> [Directions for this task] Look through the data below and extract, unchanged, the lines from the one that contains "i : Instr, i.wf" to the one that contains "step s = .next", both included.

> [Provided records]

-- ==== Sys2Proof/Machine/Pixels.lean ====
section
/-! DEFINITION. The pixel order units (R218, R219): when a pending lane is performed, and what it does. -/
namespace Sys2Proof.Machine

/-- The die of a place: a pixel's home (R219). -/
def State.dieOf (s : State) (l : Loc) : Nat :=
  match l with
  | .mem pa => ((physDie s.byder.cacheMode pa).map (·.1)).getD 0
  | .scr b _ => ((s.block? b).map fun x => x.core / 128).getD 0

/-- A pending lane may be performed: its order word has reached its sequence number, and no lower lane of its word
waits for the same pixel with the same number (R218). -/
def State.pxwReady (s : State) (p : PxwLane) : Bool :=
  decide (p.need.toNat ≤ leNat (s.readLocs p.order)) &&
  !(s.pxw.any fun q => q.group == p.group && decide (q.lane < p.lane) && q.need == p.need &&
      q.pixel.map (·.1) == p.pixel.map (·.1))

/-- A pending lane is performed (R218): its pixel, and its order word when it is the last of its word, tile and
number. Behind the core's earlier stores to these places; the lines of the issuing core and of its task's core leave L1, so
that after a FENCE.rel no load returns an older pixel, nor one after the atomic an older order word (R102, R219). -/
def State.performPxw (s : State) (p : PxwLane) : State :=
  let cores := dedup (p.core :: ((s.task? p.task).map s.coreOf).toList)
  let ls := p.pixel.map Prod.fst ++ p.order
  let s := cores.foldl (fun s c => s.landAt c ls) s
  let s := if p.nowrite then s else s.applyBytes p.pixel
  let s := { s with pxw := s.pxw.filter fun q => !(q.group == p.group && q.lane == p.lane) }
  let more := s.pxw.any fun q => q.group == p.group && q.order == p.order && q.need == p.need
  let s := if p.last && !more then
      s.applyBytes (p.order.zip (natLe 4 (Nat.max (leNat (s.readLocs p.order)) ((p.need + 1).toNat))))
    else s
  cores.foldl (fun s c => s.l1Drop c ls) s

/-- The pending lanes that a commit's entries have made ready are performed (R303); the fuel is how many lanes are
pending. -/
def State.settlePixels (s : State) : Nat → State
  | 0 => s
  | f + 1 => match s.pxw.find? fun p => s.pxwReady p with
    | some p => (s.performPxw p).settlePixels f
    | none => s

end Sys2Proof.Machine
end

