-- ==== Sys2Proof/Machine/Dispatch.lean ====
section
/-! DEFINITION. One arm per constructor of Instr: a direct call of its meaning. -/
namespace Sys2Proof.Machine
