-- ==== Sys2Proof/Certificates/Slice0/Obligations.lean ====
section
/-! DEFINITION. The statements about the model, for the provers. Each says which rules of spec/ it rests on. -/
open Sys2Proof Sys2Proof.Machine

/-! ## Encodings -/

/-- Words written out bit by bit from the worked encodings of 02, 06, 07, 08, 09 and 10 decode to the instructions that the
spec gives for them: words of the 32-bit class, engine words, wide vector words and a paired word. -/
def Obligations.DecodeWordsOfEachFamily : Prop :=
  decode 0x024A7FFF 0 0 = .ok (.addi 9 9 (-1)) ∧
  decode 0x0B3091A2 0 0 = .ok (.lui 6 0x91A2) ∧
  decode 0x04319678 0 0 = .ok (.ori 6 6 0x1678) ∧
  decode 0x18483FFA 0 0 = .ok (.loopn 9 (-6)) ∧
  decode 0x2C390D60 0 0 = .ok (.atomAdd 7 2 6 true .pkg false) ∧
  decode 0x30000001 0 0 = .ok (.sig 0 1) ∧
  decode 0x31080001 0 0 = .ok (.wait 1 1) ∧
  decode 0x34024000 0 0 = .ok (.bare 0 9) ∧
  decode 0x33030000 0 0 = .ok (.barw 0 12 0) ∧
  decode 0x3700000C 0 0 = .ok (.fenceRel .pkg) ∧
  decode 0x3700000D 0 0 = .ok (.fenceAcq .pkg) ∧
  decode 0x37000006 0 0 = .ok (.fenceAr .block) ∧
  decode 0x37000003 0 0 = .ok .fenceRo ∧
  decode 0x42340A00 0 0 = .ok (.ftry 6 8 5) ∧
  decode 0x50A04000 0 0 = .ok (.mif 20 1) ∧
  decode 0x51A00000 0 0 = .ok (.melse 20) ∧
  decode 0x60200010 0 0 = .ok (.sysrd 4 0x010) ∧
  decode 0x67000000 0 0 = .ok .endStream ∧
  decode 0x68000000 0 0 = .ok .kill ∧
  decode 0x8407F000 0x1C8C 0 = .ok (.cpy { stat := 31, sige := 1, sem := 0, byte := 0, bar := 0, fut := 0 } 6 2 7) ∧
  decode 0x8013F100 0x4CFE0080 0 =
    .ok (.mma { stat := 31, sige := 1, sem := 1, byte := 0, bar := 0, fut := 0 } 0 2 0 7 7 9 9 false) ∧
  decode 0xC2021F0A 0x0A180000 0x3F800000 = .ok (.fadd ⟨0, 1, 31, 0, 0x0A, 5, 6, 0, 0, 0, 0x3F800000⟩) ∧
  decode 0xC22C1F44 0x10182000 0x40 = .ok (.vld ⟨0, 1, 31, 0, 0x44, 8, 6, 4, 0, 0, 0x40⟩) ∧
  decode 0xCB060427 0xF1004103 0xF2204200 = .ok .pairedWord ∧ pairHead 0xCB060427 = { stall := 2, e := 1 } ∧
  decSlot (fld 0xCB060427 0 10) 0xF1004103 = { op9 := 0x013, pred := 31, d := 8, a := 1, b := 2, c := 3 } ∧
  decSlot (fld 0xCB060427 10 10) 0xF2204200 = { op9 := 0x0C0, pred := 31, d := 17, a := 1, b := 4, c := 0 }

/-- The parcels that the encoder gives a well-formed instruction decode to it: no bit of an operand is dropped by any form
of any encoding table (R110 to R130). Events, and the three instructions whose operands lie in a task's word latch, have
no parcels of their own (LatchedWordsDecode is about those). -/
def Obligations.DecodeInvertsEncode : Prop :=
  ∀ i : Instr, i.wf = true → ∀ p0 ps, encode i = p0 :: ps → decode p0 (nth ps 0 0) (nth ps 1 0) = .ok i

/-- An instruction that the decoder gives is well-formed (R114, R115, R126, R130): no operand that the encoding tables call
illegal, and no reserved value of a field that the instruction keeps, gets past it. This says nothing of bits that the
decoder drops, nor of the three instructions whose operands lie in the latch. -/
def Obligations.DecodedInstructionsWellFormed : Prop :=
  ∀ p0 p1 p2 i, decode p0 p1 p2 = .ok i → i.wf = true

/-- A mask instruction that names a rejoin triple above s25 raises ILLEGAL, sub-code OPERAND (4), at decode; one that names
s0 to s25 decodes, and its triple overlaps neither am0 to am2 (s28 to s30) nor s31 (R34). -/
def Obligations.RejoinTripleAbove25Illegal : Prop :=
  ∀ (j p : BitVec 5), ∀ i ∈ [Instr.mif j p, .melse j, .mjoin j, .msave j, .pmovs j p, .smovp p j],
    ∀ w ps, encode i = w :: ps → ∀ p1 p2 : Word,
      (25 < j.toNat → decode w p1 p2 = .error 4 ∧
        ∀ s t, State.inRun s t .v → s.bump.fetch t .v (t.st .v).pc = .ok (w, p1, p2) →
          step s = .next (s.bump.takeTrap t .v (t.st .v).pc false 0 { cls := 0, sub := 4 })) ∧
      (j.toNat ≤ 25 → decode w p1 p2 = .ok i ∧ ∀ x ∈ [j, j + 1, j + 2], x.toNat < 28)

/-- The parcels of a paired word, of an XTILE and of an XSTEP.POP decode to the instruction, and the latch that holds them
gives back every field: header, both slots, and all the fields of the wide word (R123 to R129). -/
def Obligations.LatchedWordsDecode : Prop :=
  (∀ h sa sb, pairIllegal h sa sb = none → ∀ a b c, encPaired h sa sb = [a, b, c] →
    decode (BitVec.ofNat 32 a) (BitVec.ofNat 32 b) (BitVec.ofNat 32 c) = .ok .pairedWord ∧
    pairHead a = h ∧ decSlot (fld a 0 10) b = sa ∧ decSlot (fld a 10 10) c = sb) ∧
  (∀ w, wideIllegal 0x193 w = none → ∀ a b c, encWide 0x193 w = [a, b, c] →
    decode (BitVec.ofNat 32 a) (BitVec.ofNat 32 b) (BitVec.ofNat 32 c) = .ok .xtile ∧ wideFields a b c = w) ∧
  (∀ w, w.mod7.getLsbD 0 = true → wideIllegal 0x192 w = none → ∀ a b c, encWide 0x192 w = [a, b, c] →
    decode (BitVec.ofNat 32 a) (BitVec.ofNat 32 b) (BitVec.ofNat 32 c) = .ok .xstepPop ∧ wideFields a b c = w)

==

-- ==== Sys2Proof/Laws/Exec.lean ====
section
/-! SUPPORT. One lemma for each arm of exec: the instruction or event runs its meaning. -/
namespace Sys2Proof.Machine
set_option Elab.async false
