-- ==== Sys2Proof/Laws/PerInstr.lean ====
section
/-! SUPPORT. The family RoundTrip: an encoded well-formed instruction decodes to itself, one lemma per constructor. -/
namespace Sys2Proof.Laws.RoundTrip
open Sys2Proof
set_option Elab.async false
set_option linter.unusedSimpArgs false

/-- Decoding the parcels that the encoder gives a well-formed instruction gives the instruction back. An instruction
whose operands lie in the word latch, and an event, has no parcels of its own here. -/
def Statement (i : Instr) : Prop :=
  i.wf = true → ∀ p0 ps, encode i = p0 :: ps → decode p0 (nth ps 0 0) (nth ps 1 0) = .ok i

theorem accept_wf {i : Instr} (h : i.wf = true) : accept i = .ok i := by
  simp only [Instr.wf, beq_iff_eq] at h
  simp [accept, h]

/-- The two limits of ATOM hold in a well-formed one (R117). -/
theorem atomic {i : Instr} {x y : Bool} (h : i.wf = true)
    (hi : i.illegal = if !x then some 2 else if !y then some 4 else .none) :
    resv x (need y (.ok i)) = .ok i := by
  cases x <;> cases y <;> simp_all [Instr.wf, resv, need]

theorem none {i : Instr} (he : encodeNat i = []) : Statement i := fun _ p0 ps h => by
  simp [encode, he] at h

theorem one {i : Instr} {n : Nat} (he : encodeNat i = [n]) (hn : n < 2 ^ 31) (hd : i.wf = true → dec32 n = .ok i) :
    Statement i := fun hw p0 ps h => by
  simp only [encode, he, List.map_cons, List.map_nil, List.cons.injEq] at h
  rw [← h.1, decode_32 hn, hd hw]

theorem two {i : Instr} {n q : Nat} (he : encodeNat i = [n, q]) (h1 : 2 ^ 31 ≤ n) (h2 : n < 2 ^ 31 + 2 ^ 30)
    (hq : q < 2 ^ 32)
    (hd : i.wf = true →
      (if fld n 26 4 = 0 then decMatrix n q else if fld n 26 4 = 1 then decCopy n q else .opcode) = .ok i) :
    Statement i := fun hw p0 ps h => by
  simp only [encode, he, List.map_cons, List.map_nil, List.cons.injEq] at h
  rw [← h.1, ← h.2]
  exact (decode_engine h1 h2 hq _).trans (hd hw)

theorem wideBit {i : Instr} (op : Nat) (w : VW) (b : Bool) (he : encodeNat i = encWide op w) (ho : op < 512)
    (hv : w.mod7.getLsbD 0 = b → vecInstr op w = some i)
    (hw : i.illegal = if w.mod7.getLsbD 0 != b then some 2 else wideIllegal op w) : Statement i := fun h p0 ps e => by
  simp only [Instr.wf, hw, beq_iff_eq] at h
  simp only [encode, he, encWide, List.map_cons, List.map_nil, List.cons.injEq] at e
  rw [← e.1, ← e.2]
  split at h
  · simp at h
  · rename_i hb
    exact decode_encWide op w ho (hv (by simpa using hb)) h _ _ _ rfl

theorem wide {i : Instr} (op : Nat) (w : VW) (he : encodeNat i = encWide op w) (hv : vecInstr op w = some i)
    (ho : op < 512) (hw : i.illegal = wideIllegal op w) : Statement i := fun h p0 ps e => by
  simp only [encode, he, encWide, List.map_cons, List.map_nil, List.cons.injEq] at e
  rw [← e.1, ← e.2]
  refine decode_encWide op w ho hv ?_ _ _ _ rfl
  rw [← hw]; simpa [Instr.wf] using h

==

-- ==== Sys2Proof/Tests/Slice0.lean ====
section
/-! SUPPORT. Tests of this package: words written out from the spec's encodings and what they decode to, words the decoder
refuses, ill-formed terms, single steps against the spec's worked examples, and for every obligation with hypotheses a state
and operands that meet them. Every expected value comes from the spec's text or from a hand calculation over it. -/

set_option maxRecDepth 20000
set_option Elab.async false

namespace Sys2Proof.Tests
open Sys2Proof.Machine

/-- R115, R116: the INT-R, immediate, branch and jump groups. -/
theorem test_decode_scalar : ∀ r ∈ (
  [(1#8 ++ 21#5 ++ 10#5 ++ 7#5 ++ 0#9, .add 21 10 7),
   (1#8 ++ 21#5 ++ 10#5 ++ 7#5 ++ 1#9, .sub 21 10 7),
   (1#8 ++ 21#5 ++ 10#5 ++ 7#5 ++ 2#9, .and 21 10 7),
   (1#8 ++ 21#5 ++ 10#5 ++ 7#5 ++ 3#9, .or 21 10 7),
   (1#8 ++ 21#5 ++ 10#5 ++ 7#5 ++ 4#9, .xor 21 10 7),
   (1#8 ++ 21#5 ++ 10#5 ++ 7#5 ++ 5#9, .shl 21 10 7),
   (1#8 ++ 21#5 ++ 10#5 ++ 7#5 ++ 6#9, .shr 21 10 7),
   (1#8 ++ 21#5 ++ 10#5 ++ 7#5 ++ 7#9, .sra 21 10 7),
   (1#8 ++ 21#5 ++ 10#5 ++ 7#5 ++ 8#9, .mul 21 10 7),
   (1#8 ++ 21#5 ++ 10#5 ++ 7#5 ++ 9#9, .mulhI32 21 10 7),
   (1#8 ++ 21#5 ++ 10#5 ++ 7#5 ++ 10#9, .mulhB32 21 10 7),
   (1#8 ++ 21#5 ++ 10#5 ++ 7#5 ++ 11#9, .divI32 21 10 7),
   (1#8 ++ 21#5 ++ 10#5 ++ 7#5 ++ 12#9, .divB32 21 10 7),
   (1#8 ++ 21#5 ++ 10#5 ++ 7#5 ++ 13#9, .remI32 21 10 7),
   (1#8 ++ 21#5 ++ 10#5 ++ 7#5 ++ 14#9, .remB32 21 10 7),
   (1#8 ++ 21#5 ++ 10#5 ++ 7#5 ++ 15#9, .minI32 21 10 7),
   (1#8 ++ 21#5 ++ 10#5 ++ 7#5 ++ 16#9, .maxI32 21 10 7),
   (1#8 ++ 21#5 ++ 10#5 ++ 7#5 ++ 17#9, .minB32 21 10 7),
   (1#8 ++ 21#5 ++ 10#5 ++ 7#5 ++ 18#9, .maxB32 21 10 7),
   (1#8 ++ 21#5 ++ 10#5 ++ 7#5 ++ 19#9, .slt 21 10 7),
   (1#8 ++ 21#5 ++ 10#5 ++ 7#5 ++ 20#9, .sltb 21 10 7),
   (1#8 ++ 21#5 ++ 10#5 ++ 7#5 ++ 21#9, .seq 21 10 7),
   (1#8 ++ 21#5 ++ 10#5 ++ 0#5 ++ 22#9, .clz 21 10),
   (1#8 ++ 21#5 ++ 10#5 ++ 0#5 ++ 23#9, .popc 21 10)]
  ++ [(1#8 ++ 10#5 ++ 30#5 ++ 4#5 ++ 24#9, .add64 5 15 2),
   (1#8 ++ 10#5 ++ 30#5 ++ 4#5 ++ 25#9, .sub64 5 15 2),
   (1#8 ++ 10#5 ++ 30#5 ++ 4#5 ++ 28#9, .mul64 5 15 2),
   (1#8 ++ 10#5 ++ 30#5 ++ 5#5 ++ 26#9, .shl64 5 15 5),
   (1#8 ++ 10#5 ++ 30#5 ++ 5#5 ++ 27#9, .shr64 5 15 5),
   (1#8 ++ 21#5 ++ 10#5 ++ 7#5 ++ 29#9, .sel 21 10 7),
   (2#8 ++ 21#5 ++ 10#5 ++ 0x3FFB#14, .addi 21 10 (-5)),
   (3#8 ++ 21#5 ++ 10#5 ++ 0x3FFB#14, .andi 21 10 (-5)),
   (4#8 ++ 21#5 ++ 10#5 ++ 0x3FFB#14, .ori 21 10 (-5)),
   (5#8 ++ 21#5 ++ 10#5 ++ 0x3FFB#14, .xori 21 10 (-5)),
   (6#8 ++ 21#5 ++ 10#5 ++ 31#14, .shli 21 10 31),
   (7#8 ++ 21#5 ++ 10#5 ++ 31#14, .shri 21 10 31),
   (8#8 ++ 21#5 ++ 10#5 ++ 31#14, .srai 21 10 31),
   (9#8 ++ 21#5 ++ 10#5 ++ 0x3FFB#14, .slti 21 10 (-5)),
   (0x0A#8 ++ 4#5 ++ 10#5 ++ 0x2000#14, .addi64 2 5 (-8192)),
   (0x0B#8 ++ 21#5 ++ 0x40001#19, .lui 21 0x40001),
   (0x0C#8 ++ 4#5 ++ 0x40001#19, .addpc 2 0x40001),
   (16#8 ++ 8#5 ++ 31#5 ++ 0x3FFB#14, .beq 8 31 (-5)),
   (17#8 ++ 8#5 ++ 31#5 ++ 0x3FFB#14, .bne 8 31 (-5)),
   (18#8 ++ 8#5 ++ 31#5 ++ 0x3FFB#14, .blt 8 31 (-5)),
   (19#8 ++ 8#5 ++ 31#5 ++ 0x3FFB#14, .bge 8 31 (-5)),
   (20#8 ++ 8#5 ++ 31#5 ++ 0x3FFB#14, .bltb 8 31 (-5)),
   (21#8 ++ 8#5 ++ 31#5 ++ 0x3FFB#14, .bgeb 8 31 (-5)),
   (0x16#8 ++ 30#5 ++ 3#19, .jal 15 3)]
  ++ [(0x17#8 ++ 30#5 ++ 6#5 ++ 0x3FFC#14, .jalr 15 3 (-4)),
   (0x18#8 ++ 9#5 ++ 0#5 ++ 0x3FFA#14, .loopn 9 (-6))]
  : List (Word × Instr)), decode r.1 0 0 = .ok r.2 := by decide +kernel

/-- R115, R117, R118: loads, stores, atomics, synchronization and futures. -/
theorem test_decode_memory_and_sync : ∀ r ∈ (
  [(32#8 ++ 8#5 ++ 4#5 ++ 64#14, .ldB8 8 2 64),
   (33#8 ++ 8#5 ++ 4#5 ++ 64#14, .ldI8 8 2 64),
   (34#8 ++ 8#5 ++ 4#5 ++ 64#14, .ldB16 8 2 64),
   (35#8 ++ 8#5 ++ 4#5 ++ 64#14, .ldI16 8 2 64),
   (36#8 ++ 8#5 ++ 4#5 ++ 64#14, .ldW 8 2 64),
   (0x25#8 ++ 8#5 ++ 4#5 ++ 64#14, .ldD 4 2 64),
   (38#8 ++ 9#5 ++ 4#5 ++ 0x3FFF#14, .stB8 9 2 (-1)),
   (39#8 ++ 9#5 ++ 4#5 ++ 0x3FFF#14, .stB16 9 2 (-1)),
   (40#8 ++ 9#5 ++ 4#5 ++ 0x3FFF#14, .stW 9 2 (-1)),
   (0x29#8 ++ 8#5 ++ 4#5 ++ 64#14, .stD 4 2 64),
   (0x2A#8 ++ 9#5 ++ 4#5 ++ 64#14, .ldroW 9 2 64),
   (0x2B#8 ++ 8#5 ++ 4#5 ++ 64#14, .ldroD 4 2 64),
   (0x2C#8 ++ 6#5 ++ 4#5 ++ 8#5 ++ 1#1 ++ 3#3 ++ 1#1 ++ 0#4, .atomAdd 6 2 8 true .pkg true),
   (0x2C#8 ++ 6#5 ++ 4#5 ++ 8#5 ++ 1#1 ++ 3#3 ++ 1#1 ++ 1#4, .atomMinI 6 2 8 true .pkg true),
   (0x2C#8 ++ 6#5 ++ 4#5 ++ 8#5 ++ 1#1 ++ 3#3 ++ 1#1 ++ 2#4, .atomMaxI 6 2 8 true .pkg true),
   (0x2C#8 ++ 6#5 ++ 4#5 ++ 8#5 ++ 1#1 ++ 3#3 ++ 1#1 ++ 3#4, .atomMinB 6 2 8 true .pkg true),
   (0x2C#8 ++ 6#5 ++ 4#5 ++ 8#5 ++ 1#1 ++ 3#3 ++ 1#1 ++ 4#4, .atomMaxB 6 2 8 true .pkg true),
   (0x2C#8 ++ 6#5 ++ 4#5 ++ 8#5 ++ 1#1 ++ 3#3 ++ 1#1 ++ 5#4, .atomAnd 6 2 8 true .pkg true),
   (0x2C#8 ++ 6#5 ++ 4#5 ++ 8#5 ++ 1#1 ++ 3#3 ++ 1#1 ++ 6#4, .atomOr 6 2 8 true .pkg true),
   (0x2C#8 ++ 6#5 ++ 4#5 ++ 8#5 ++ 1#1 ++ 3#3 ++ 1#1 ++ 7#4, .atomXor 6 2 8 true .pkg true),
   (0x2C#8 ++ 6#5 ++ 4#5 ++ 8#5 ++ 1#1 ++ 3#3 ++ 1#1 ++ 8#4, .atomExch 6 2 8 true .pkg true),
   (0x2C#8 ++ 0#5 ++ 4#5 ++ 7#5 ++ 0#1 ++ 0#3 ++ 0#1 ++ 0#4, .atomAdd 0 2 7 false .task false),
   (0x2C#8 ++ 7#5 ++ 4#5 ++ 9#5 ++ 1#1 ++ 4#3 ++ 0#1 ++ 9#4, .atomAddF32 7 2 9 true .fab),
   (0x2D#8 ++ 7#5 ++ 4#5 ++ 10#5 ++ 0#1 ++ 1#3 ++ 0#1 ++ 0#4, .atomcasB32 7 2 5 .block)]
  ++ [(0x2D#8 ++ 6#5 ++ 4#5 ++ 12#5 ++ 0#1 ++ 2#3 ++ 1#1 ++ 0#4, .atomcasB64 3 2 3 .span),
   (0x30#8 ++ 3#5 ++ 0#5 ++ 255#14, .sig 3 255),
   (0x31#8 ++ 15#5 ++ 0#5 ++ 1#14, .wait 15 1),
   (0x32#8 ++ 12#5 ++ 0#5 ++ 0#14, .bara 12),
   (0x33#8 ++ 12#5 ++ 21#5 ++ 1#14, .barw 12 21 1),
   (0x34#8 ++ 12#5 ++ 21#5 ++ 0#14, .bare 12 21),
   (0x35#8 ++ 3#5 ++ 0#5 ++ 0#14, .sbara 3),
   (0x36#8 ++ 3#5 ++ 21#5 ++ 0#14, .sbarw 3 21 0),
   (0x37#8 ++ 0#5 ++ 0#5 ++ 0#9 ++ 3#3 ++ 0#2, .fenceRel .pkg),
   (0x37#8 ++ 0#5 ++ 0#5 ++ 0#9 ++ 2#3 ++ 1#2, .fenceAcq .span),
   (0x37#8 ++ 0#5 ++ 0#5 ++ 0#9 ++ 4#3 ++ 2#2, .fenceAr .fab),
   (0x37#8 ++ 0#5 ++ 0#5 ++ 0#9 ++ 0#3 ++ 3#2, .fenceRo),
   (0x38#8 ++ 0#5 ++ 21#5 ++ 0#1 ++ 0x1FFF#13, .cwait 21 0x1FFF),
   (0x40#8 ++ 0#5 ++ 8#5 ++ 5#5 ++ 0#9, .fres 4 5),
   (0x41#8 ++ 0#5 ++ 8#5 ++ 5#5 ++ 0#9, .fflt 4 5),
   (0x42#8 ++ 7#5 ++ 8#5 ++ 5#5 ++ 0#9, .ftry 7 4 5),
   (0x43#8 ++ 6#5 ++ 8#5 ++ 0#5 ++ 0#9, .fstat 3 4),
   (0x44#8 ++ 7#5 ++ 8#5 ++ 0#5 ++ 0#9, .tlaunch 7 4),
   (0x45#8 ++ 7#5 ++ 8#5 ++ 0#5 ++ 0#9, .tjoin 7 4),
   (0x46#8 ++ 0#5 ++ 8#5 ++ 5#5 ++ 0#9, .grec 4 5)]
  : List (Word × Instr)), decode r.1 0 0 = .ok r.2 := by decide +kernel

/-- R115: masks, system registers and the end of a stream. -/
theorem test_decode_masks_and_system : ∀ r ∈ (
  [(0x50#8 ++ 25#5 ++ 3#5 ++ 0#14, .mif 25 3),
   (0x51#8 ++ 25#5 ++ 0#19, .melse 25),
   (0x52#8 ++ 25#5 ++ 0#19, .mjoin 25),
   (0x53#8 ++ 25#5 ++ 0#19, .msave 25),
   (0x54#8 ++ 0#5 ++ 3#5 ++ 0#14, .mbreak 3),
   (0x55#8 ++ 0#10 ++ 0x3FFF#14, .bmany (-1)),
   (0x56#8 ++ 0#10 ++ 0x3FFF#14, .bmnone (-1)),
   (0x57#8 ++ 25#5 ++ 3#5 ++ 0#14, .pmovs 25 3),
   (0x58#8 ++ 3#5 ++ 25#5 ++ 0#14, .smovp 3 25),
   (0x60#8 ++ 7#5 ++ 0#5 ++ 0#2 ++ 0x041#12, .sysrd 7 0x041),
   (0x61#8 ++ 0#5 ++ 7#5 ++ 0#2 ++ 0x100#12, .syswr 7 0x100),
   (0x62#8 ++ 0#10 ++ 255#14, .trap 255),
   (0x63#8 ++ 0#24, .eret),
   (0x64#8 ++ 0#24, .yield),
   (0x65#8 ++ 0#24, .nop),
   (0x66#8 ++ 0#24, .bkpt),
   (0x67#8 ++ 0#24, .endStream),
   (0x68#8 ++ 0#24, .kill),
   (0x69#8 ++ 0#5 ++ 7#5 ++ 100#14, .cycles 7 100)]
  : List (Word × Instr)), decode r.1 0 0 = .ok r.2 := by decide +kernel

> [Answer space]
  ∀ i : Instr, i.wf = true → ∀ p0 ps, encode i = p0 :: ps → decode p0 (nth ps 0 0) (nth ps 1 0) = .ok i

/-- An instruction that the decoder gives is well-formed (R114, R115, R126, R130): no operand that the encoding tables call
illegal, and no reserved value of a field that the instruction keeps, gets past it. This says nothing of bits that the
decoder drops, nor of the three instructions whose operands lie in the latch. -/
def Obligations.DecodedInstructionsWellFormed : Prop :=
  ∀ p0 p1 p2 i, decode p0 p1 p2 = .ok i → i.wf = true

/-- A mask instruction that names a rejoin triple above s25 raises ILLEGAL, sub-code OPERAND (4), at decode; one that names
s0 to s25 decodes, and its triple overlaps neither am0 to am2 (s28 to s30) nor s31 (R34). -/
def Obligations.RejoinTripleAbove25Illegal : Prop :=
  ∀ (j p : BitVec 5), ∀ i ∈ [Instr.mif j p, .melse j, .mjoin j, .msave j, .pmovs j p, .smovp p j],
    ∀ w ps, encode i = w :: ps → ∀ p1 p2 : Word,
      (25 < j.toNat → decode w p1 p2 = .error 4 ∧
        ∀ s t, State.inRun s t .v → s.bump.fetch t .v (t.st .v).pc = .ok (w, p1, p2) →
          step s = .next (s.bump.takeTrap t .v (t.st .v).pc false 0 { cls := 0, sub := 4 })) ∧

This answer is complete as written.